近年、ウイルスや細菌等の病原体感染の有無、妊娠の有無などの様々な検査を短時間のうちに行う簡易検査試薬やキットが開発されている。病原体構成成分、ヒト絨毛性ゴナドトロピン等が検出あるいは定量の対象である。簡易検査試薬の多くは、特別な設備を必要とせず操作も簡単で安価であるという特徴を有しており、例えば、妊娠診断のための簡易検査試薬は一般薬局で販売されている。また、病原体の感染を検査する簡易検査試薬は、他の検査試薬と異なり、大病院や医療検査センター以外にも一般の病院や診療所で広く使用されている。これらの施設は患者が最初に訪れる医療機関である場合が多く、患者から採取した検体についてその場で感染の有無が判明すれば、早い段階で治療措置を施すことができるため、簡易検査試薬の医療における重要性は益々高まってきている。

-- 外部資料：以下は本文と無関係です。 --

/-- Settles O41. -/
theorem trapsAndReturns : Obligations.TrapsAndReturns := by
  intro gd code s p r lead owes hls
  refine ⟨fun hr hsup hlate => ?_, fun hr hsup hlate => ?_, fun hr hsup => ?_, fun hr hsup => ?_⟩
  · obtain ⟨u, hu, hx⟩ := acts_of (i := .trap gd code) (f := formTrap gd code) rfl rfl rfl (clear_trap hr) rfl
    have hgang := hu.gang
    have hact : (formTrap gd code).act s u (p :: r) = trapped u lead p r (word code.toNat) s.cur.nba := by
      rw [← zx_code]
      exact (if_neg (by rw [hsup]; exact Bool.false_ne_true)).trans (if_neg (by rw [hgang, hlate]; exact Bool.false_ne_true))
    obtain ⟨v, g, hvg⟩ := trapped_eq u lead p r (word code.toNat) s.cur.nba
    refine ⟨trapped u lead p r (word code.toNat) s.cur.nba, u, hu, by rw [hx, hls, hact], ?_, fun q hq hqp => ?_, fun q hq hqp => ?_, ?_,
      fun l hl => ?_, strandsGangs_back hvg⟩
    · rw [str_trapped, if_pos rfl, enterSup, sinfoOf_trap]
      rfl
    · rw [str_trapped, if_neg hqp, ← hu.time]
      exact if_pos hq
    · rw [str_trapped, if_neg hqp]
      exact if_neg hq
    · rw [gang_trapped, if_pos rfl, hgang]
      rfl
    · rw [gang_trapped, if_neg hl, hgang]
  · obtain ⟨u, hu, hx⟩ := acts_of (i := .trap gd code) (f := formTrap gd code) rfl rfl rfl (clear_trap hr) rfl
    have hgang := hu.gang
    have hact : (formTrap gd code).act s u (p :: r) = trapsLate u lead (p :: r) (word code.toNat) s.cur.nba := by
      rw [← zx_code]
      exact (if_neg (by rw [hsup]; exact Bool.false_ne_true)).trans (if_pos ((congrArg Gang.late (hgang lead)).trans hlate))
    obtain ⟨v, g, hvg⟩ := trapsLate_eq u lead (p :: r) (word code.toNat) s.cur.nba
    refine ⟨trapsLate u lead (p :: r) (word code.toNat) s.cur.nba, u, hu, by rw [hx, hls, hact], fun q => str_owe _ _ u _ _, ?_,
      fun l hl => ?_, strandsGangs_back hvg⟩
    · rw [gang_trapsLate, if_pos rfl, hgang]
      rfl
    · rw [gang_trapsLate, if_neg hl, hgang]
  · obtain ⟨u, hu, hx⟩ := acts_of (i := .trap gd code) (f := formTrap gd code) rfl rfl rfl (clear_trap hr) rfl
    have hact : (formTrap gd code).act s u (p :: r) = doubleFault u p s.cur.ba 1 (word code.toNat) 0#64 := by
      rw [← zx_code]
      exact if_pos hsup
    exact ⟨u, hu, by rw [hx, hls, hact]⟩
  · obtain ⟨u, hu, hx⟩ := acts_of (i := .sysret gd) (f := formSysret gd) rfl rfl rfl (clear_of rfl hr (fence_plain rfl rfl) (priv := Or.inr hsup)) rfl
    have hgang := hu.gang
    obtain ⟨v, hv⟩ := trapReturn_eq u lead p
    obtain ⟨hheld, hsret⟩ := held_issued hu.lanes p
    have hg : ∀ l, (trapReturn u lead p).gang l = if l = lead then { u.gang lead with handler := none } else u.gang l := fun l => by
      rw [hv]
      exact gang_putGang u lead l _
    refine ⟨trapReturn u lead p, u, hu, by rw [hx, hls]; rfl, ?_⟩
    intro back here thaw
    refine ⟨fun hne => ?_, fun hm => ⟨fun q hq => ?_, fun q hq => ?_⟩, fun hm q => ?_, ?_, fun l hl => ?_, strandsGangs_back hv⟩
    · rw [← hsret]
      exact pc_trapReturn (hheld ▸ hne)
    · rw [str_trapReturn, if_pos (by rw [hgang]; exact hm), if_pos hq, str_resumed, hu.time]
      rfl
    · rw [str_trapReturn, if_pos (by rw [hgang]; exact hm), if_neg hq, str_resumed]
      rfl
    · rw [str_trapReturn, if_neg (by rw [hgang]; exact hm), hu.time]
      rfl
    · rw [hg, if_pos rfl, hgang]
    · rw [hg, if_neg hl, hgang]

end Sys2Proof.Machine
end

section
/-!
PROOFS. `halt`, `kill` and `tlbinv` (spec/13_isa_async_and_system.md R378, R379, R381, spec/17_traps_and_containment.md R445,
R447, spec/05_translation.md R144), and what the end of a grid leaves of it.
-/
namespace Sys2Proof.Machine

open Sys2Proof

/-! ### Lists, folds and tables -/

theorem foldl_same {α β : Type} (obs : State → β) {f : State → α → State} (h : ∀ u a, obs (f u a) = obs u) (ls : List α) (s : State) :
    obs (ls.foldl f s) = obs s := by
  induction ls generalizing s with
  | nil => rfl
  | cons a ls ih => exact (ih _).trans (h s a)

theorem mem_lastly {f : Nat → Bool} {l : List Nat} {x : Nat} : x ∈ lastly f l ↔ x ∈ l := by
  unfold lastly
  rw [List.mem_append, List.mem_filter, List.mem_filter]
  cases f x <;> simp

theorem tget_mapped {α : Type} {d : α} {f : α → α} (hd : f d = d) (t : Tab α) (k : Nat) :
    tget d (t.map fun e => (e.1, f e.2)) k = f (tget d t k) := by
  induction t with
  | nil => exact hd.symm
  | cons x r ih =>
    simp only [List.map_cons, tget]
    by_cases h : x.1 = k
    · rw [if_pos h, if_pos h]
    · rw [if_neg h, if_neg h, ih]

/-! ### The grids that the end of a block leaves alone (R445) -/

theorem grids_leaveAll (s : State) (c : Nat) : (leaveAll s c).grids = s.grids := by
  unfold leaveAll
  refine foldl_same State.grids ?_ _ _
  exact fun _ _ => rfl

theorem grids_dropHeld (s : State) (b c : Nat) : (dropHeld s b c).grids = s.grids := by
  unfold dropHeld
  refine foldl_same State.grids ?_ _ _
  exact fun _ _ => rfl

theorem grids_drainSq (s : State) (c : Nat) : (drainSq s c).grids = s.grids :=
  foldl_same State.grids (fun u _ => (mid_putLog orphanTouch u _).grids) _ _

theorem grids_l1WriteBack (s : State) (c : Nat) : (l1WriteBack s c).grids = s.grids :=
  foldl_same State.grids (fun u sec => (mid_l1Flush (C := orphanTouch) u sec trivial).grids) _ _

theorem grids_vacate (s : State) (c : Nat) : (vacate s c).grids = s.grids := by
  unfold vacate
  exact (grids_leaveAll _ c).trans ((grids_drainSq _ c).trans (grids_l1WriteBack _ c))

theorem grids_dropGang (s : State) (l : Nat) : (dropGang s l).grids = s.grids := rfl
theorem grids_dropWork (s : State) (ps : List Nat) : (dropWork s ps).grids = s.grids := rfl

theorem grids_freePos (s : State) (p : Nat) : (freePos s p).grids = s.grids := by
  unfold freePos
  exact (grids_dropGang _ p).trans ((grids_dropWork _ [p]).trans (mid_orphanAt_after s p).grids)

現在、簡易検査方法として、抗原抗体反応を利用した免疫測定法、特に、ニトロセルロース等のメンブランを用いた測定法が一般に知られており、フロースルー方式とラテラルフロー方式に大別される。前者は、被検出物を含む検体試料を、メンブランに対して垂直方向に通過させるものであり、後者は水平方向に展開させるものである。いずれの場合も被検出物に特異的に結合する捕捉体(捕捉物質)、および被検出物に特異的に結合する標識体の複合体をメンブラン上に形成させて、標識を検出/定量することで、被検出物の検出(測定あるいは定量)を行うという点で共通している。ラテラルフロー方式は、フロースルー方式に比べ測定装置が簡単で、またコストの点でも優れているため多種多様の抗原の検出に広く用いられつつある。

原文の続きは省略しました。